INSTRUCTIONS TO FOLLOW:
The expected reply is all of the data, returned exactly.

Dataset items:
####################
-- ==== Sys2Proof/Word.lean ====
section
/-! DEFINITION. The widths of the hardware's values (00_scope.md R8, R9; 10_state.md R20 to R29). -/

namespace Sys2Proof

/-- A command word, a CSR value, a count (`CNT_W` = 32, R9, R20, R36). -/
abbrev Word := BitVec 32

/-- One unit of the uncompressed stream (`WORD_BITS` = 8, R8). -/
abbrev Byte := BitVec 8

/-- A node weight (`WGT_W` = 41, R9, R22). -/
abbrev Weight := BitVec 41

/-- A node index or `NIL` (`IDX_W` = 10, R9, R22). -/
abbrev NodeIx := BitVec 10

/-- The symbol field of a leaf (`SYM_BITS` = 9, R8): 0 to 256 are symbols, 257 to 511 are not (R77). -/
abbrev Sym := BitVec 9

/-- The index that addresses nothing and means "absent" (R22). -/
abbrev nil : NodeIx := 0x3FF

/-- The symbol that ends the data (`PSEUDO_EOF`, R8). -/
abbrev pseudoEof : Sym := 256

/-- The `value` of an internal node (R22). -/
abbrev internalValue : Sym := 0x1FF

end Sys2Proof
end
####################
TASK OUTPUT:
-- ==== Sys2Proof/Word.lean ====
section
/-! DEFINITION. The widths of the hardware's values (00_scope.md R8, R9; 10_state.md R20 to R29). -/

namespace Sys2Proof

/-- A command word, a CSR value, a count (`CNT_W` = 32, R9, R20, R36). -/
abbrev Word := BitVec 32

/-- One unit of the uncompressed stream (`WORD_BITS` = 8, R8). -/
abbrev Byte := BitVec 8

/-- A node weight (`WGT_W` = 41, R9, R22). -/
abbrev Weight := BitVec 41

/-- A node index or `NIL` (`IDX_W` = 10, R9, R22). -/
abbrev NodeIx := BitVec 10

/-- The symbol field of a leaf (`SYM_BITS` = 9, R8): 0 to 256 are symbols, 257 to 511 are not (R77). -/
abbrev Sym := BitVec 9

/-- The index that addresses nothing and means "absent" (R22). -/
abbrev nil : NodeIx := 0x3FF

/-- The symbol that ends the data (`PSEUDO_EOF`, R8). -/
abbrev pseudoEof : Sym := 256

/-- The `value` of an internal node (R22). -/
abbrev internalValue : Sym := 0x1FF

end Sys2Proof
end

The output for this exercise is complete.